- _DATASET ENTRIES_:
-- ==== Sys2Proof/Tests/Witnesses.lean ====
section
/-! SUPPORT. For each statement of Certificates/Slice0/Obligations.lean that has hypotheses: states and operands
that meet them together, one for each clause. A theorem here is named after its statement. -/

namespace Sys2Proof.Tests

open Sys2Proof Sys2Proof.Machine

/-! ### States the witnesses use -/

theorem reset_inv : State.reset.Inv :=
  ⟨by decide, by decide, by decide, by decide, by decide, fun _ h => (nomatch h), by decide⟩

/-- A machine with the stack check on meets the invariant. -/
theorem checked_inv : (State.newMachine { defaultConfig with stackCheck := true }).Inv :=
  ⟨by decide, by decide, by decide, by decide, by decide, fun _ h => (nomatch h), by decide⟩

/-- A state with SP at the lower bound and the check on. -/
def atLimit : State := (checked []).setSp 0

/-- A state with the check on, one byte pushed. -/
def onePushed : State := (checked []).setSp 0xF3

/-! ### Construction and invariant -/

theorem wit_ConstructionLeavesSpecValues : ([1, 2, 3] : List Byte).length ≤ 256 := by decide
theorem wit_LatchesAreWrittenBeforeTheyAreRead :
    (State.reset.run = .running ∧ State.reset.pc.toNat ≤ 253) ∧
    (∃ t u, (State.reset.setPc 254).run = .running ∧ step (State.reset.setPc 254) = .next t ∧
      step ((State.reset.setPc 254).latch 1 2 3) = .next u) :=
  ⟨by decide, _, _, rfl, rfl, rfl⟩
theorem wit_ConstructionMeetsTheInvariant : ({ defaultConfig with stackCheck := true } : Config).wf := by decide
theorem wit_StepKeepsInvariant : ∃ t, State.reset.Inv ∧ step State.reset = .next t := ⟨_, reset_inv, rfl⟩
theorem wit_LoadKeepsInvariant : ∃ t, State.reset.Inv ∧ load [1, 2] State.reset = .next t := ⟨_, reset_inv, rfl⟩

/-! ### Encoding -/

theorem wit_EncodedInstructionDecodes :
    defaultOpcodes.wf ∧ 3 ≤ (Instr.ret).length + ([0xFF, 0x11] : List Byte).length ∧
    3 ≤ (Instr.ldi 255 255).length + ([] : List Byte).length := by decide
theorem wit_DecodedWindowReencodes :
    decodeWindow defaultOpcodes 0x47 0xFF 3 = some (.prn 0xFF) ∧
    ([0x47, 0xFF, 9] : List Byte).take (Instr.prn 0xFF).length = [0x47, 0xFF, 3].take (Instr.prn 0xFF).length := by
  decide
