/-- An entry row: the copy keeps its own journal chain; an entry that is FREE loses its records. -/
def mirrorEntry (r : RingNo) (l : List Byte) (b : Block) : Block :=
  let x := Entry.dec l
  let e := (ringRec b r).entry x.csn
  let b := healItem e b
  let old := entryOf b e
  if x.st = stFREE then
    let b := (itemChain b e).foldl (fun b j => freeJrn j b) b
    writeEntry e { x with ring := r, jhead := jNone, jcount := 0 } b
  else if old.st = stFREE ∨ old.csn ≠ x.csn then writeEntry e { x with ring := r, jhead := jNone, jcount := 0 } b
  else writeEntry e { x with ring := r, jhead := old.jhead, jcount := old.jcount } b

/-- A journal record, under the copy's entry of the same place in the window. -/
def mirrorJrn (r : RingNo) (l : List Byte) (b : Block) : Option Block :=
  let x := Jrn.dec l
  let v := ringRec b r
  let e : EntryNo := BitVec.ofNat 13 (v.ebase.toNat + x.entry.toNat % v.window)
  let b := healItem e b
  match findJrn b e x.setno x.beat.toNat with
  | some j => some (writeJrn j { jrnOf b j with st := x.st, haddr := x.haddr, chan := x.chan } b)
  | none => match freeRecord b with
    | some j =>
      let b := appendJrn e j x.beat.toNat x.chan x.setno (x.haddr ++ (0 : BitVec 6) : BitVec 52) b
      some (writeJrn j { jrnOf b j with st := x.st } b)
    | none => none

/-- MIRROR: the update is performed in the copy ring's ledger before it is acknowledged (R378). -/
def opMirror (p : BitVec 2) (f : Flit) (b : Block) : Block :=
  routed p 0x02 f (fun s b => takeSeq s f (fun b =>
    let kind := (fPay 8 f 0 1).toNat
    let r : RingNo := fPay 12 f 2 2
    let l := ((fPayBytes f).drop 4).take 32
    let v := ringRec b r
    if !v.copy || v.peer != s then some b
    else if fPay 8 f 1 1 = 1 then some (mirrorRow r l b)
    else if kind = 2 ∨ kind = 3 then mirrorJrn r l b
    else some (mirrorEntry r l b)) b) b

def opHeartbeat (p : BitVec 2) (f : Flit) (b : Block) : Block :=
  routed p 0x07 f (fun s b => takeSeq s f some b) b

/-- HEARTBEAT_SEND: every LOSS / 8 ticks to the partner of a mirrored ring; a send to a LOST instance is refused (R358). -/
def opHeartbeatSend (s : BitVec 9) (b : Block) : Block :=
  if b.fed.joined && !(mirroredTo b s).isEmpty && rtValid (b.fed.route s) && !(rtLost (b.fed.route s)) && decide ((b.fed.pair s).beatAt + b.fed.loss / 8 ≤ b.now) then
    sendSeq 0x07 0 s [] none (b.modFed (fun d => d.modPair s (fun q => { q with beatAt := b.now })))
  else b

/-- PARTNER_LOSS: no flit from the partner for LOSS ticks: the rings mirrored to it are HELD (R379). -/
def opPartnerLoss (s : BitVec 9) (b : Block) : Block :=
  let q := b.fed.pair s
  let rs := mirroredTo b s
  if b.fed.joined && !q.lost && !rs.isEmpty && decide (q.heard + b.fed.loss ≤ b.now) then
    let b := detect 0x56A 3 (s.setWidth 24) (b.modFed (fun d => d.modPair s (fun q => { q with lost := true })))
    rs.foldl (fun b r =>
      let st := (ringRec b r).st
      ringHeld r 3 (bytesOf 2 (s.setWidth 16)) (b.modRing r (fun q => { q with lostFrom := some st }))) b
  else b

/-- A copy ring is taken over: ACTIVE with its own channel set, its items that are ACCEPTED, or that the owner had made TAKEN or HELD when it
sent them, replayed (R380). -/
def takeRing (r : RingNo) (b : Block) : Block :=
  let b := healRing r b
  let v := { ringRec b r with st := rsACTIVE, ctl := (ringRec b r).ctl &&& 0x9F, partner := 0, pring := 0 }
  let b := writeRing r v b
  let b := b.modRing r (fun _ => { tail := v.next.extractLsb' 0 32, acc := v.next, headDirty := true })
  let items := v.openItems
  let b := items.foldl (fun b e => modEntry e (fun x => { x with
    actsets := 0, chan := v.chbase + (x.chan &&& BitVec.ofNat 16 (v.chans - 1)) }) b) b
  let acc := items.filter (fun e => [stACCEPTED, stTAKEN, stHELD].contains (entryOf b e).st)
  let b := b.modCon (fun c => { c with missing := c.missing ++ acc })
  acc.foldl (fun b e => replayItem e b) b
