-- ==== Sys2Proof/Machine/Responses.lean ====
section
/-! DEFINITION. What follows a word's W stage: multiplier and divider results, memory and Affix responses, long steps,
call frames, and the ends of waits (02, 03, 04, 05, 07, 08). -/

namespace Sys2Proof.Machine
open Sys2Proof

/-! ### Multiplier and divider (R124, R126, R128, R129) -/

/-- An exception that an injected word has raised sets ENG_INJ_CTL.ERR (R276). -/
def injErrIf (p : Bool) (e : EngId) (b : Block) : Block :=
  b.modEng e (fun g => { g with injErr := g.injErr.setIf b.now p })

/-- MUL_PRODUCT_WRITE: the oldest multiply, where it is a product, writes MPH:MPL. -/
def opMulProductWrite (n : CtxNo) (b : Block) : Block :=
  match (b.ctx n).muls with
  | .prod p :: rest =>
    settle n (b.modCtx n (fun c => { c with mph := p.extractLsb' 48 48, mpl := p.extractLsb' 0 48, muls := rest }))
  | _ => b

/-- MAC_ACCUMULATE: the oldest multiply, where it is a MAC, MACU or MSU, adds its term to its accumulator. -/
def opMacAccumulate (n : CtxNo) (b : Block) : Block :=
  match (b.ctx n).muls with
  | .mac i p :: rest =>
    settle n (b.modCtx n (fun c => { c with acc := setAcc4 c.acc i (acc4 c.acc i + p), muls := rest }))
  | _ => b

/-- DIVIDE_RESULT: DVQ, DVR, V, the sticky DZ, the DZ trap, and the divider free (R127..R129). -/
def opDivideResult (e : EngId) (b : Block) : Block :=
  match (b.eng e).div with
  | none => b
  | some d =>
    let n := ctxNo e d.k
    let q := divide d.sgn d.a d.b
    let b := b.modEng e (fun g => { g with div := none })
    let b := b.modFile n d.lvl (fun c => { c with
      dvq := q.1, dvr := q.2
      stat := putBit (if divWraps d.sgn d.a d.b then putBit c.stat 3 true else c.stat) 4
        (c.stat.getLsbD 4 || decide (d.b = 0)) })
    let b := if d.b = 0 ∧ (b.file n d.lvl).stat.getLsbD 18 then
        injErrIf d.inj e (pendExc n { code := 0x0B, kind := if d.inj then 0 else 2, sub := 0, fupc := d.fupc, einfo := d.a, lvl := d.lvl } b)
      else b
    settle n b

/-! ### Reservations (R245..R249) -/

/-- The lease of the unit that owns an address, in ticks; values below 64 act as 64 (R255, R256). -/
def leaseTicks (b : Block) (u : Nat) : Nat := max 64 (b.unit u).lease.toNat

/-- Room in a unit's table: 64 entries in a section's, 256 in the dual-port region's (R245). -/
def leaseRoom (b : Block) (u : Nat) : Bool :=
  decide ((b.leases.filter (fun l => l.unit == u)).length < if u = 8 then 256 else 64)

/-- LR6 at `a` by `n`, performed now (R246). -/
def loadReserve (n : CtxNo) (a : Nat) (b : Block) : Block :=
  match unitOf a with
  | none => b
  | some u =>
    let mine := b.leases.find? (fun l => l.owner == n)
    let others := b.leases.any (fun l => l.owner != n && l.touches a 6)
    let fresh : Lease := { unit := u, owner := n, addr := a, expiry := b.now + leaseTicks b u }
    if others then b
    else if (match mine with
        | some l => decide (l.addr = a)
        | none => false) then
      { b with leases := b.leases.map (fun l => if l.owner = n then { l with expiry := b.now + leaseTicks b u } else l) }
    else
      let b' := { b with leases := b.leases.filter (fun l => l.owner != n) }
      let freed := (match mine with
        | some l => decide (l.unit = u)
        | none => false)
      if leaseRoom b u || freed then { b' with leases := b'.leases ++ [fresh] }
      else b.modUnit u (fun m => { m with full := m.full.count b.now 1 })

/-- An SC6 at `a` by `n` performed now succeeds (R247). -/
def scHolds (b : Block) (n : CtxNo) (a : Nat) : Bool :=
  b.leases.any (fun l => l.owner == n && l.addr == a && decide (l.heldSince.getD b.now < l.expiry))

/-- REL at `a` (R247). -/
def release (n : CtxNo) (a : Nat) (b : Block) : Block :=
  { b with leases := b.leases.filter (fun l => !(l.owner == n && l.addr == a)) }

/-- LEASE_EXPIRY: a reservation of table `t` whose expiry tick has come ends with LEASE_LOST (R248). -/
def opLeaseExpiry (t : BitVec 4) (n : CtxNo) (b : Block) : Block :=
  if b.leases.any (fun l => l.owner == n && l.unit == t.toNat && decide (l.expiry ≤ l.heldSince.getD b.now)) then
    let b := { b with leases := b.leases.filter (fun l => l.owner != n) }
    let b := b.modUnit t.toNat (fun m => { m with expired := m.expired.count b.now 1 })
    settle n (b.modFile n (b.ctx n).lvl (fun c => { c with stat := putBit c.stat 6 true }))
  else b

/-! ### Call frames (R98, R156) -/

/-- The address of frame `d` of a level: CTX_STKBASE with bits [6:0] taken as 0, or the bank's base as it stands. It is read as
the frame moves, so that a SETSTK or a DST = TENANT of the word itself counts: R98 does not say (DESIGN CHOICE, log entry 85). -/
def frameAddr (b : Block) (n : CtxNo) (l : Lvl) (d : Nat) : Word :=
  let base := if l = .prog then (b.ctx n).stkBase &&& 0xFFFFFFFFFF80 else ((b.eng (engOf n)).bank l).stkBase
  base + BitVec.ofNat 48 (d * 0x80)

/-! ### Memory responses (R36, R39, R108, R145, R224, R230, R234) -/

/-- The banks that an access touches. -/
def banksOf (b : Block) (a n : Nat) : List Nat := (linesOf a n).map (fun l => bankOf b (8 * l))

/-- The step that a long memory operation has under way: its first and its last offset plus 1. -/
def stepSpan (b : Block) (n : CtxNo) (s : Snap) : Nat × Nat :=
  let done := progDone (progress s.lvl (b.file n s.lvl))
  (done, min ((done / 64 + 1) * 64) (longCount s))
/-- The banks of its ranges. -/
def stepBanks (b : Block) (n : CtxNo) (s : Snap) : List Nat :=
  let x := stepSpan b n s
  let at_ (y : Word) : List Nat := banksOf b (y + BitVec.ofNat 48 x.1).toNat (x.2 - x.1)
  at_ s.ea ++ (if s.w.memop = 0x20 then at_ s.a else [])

--

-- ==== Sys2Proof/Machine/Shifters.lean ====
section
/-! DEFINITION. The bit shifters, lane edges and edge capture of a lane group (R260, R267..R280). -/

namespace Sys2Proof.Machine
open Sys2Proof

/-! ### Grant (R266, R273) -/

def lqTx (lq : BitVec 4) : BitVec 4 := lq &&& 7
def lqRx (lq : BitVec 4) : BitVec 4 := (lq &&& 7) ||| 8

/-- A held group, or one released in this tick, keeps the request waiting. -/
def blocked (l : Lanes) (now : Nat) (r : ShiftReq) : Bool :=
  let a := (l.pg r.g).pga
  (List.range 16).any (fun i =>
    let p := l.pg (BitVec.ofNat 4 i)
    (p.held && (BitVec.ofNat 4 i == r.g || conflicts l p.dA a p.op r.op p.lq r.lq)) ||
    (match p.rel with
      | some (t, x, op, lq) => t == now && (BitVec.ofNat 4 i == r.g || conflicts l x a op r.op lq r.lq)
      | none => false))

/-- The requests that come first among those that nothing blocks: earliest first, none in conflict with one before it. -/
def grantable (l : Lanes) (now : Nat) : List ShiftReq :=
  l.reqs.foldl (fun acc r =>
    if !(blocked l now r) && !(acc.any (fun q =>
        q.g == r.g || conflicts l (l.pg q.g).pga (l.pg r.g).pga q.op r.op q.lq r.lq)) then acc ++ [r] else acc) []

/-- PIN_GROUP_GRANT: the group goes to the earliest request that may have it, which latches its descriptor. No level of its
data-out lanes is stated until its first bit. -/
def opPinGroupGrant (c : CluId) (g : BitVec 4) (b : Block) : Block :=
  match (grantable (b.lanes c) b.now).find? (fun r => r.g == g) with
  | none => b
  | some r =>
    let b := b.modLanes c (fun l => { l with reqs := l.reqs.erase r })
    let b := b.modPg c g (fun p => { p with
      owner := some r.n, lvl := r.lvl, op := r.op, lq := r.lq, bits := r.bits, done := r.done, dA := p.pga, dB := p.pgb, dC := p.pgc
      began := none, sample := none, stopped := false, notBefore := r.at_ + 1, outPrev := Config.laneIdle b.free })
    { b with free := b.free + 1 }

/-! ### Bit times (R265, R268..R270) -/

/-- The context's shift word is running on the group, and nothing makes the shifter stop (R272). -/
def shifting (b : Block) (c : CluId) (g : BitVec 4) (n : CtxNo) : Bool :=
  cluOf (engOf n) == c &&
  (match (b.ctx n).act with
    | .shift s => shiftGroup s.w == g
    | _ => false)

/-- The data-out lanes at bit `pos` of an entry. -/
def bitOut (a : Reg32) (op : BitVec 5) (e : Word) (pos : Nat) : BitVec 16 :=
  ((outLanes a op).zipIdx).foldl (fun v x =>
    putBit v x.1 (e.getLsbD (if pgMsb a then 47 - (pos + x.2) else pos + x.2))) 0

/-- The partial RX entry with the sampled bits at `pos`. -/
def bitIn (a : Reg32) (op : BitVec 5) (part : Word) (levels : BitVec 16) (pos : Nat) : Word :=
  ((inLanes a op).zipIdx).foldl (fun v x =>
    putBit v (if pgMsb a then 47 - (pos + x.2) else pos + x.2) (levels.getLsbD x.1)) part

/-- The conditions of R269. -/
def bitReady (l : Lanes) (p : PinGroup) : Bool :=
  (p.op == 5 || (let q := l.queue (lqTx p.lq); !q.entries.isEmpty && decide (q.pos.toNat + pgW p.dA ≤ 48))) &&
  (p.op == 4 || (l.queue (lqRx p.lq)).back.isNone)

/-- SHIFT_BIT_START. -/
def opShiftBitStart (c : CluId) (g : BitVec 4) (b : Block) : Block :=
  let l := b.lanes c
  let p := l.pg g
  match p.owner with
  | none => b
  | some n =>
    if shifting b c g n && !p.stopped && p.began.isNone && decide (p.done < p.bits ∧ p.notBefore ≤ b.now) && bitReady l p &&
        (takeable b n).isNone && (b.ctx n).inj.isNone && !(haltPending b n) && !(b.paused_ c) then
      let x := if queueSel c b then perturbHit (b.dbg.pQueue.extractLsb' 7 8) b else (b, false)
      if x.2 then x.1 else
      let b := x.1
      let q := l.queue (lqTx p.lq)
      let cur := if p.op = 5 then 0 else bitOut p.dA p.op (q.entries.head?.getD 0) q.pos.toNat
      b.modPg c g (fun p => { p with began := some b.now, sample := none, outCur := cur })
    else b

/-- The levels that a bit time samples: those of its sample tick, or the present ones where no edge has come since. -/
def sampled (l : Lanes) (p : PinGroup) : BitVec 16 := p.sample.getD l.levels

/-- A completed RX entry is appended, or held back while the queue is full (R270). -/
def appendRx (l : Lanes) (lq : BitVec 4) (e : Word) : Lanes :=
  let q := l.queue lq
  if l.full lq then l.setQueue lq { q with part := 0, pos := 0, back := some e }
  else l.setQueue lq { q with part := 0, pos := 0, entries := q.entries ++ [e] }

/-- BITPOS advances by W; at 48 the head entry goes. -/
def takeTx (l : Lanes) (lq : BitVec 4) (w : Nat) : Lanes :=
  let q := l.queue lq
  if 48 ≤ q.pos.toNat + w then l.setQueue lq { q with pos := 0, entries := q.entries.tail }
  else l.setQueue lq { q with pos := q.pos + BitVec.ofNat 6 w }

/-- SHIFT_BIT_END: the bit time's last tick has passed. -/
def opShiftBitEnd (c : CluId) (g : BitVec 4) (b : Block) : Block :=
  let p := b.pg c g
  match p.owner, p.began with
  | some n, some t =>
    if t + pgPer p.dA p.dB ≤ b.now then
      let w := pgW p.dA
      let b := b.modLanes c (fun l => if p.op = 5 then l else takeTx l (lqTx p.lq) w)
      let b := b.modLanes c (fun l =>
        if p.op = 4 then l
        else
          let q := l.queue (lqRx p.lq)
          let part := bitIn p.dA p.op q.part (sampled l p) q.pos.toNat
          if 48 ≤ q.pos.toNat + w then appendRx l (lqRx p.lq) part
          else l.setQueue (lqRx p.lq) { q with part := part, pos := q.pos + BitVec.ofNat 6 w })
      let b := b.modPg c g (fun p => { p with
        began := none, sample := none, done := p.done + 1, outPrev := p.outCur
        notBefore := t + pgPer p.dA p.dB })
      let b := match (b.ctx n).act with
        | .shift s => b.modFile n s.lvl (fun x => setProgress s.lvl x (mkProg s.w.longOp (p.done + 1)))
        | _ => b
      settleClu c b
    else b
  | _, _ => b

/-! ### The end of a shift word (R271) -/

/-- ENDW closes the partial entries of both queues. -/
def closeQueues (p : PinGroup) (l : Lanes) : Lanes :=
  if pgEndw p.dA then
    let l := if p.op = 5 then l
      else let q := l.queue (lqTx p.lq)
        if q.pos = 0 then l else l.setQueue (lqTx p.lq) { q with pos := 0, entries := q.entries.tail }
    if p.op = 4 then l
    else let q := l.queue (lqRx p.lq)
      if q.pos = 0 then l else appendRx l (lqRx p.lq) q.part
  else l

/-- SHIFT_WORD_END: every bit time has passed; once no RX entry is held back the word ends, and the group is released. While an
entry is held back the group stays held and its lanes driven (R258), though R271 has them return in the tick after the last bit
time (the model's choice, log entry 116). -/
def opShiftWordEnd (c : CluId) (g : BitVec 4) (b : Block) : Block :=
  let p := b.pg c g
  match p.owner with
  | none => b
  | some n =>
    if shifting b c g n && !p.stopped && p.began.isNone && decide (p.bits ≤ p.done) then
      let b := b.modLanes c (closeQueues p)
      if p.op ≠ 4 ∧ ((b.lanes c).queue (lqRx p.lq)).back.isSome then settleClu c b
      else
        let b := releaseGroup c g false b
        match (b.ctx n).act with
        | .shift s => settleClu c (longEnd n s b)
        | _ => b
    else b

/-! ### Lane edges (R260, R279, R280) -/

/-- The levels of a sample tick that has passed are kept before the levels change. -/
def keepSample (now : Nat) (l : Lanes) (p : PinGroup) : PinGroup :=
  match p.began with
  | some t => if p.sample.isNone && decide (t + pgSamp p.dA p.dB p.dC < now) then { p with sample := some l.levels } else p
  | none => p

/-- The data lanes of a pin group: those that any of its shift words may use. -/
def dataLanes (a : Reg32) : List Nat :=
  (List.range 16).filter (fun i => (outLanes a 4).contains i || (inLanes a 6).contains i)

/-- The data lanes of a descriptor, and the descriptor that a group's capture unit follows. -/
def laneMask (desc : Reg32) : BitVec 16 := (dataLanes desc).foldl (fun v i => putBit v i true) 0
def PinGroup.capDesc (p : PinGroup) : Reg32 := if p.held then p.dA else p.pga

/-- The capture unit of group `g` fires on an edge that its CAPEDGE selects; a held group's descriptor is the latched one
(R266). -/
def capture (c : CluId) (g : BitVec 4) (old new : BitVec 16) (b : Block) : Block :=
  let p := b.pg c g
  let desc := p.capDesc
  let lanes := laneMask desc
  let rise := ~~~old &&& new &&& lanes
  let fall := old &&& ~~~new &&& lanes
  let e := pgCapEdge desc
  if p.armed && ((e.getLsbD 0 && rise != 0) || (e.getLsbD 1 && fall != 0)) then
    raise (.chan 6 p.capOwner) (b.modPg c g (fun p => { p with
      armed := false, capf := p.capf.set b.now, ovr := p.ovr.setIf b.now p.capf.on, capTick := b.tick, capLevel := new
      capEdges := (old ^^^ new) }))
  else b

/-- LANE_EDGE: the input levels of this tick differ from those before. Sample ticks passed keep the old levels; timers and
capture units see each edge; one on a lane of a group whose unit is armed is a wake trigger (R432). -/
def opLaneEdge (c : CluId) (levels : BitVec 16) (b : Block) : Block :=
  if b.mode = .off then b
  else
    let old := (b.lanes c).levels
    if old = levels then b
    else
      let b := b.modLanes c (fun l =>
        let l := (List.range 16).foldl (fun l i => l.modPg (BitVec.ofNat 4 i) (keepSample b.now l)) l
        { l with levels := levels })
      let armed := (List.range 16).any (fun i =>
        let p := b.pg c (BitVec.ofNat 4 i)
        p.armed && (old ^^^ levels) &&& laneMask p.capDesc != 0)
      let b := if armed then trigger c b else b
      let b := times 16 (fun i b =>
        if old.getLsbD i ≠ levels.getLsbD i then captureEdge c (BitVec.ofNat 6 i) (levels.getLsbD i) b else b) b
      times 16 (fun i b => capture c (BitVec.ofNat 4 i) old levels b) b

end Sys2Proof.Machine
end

- _ACTION ITEM_:
Starting with the line that holds "-- ==== Sys2Proof/Tests/Witnesses.lean" and ending with the line that holds "(∃ t u, (State.reset.setPc", retype every line in the data above exactly, and nothing else.

- _SOLUTION_:
-- ==== Sys2Proof/Tests/Witnesses.lean ====
section
/-! SUPPORT. For each statement of Certificates/Slice0/Obligations.lean that has hypotheses: states and operands
that meet them together, one for each clause. A theorem here is named after its statement. -/

namespace Sys2Proof.Tests

open Sys2Proof Sys2Proof.Machine

/-! ### States the witnesses use -/

theorem reset_inv : State.reset.Inv :=
  ⟨by decide, by decide, by decide, by decide, by decide, fun _ h => (nomatch h), by decide⟩

/-- A machine with the stack check on meets the invariant. -/
theorem checked_inv : (State.newMachine { defaultConfig with stackCheck := true }).Inv :=
  ⟨by decide, by decide, by decide, by decide, by decide, fun _ h => (nomatch h), by decide⟩

/-- A state with SP at the lower bound and the check on. -/
def atLimit : State := (checked []).setSp 0

/-- A state with the check on, one byte pushed. -/
def onePushed : State := (checked []).setSp 0xF3

/-! ### Construction and invariant -/

theorem wit_ConstructionLeavesSpecValues : ([1, 2, 3] : List Byte).length ≤ 256 := by decide
theorem wit_LatchesAreWrittenBeforeTheyAreRead :
    (State.reset.run = .running ∧ State.reset.pc.toNat ≤ 253) ∧
    (∃ t u, (State.reset.setPc 254).run = .running ∧ step (State.reset.setPc 254) = .next t ∧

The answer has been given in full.